◆ AVAILABLE DATA

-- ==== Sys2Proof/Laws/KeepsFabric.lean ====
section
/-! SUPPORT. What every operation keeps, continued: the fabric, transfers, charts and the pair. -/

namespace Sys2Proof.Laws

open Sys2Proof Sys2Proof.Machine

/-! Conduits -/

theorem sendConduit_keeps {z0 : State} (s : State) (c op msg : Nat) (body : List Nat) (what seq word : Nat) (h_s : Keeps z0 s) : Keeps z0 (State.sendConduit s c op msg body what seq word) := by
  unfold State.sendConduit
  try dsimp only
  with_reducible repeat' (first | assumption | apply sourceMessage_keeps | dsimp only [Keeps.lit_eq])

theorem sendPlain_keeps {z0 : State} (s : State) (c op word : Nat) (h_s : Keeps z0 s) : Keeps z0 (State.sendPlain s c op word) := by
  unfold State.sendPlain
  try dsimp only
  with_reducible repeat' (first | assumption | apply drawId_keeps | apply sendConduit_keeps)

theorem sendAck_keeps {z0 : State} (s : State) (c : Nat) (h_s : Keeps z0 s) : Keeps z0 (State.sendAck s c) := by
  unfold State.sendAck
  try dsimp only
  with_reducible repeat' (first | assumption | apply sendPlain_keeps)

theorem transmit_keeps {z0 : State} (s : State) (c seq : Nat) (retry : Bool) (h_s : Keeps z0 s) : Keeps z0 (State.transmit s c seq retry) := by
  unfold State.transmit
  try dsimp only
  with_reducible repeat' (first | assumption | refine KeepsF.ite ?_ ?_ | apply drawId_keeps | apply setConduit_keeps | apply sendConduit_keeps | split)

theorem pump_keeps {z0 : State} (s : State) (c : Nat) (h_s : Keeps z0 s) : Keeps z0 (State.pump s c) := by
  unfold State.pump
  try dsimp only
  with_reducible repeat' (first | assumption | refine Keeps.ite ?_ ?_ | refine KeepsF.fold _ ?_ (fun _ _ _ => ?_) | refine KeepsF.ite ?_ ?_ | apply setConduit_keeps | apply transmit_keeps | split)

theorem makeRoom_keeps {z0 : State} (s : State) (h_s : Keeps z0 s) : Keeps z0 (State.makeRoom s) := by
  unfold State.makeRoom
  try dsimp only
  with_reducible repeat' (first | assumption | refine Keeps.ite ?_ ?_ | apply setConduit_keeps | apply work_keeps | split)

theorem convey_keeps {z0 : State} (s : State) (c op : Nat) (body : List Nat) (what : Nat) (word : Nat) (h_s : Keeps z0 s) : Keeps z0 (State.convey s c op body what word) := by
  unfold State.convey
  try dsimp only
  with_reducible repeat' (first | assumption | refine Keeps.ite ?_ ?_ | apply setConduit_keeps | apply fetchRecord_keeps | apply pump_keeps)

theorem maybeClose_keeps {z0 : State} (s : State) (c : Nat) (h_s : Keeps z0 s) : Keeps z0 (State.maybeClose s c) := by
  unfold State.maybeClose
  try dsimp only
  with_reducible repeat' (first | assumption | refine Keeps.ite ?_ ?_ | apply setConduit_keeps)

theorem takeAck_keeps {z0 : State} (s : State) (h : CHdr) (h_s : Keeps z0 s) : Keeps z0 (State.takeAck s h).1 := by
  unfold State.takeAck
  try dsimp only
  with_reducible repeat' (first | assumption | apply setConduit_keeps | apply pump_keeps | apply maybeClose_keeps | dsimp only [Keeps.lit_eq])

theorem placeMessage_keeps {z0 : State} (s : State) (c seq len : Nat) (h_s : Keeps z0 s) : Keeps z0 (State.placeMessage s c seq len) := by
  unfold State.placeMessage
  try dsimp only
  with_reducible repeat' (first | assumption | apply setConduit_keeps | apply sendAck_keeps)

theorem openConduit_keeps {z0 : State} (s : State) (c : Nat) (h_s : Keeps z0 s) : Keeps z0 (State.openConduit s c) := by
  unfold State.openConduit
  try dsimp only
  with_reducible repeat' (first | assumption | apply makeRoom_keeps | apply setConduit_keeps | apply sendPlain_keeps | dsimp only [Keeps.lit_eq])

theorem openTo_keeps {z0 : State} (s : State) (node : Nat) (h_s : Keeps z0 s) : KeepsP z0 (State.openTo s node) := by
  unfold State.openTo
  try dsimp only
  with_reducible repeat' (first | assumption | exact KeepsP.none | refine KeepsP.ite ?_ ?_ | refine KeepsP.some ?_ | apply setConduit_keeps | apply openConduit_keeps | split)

◆ TASK REQUIREMENTS
Starting at the top of the listing above, repeat every line exactly until the line that contains "sourceMessage_keeps | dsimp only [Keeps.lit_eq])" has been repeated too.

◆ SOLVED PROBLEM
-- ==== Sys2Proof/Laws/KeepsFabric.lean ====
section
/-! SUPPORT. What every operation keeps, continued: the fabric, transfers, charts and the pair. -/

namespace Sys2Proof.Laws

open Sys2Proof Sys2Proof.Machine

/-! Conduits -/

theorem sendConduit_keeps {z0 : State} (s : State) (c op msg : Nat) (body : List Nat) (what seq word : Nat) (h_s : Keeps z0 s) : Keeps z0 (State.sendConduit s c op msg body what seq word) := by
  unfold State.sendConduit
  try dsimp only
  with_reducible repeat' (first | assumption | apply sourceMessage_keeps | dsimp only [Keeps.lit_eq])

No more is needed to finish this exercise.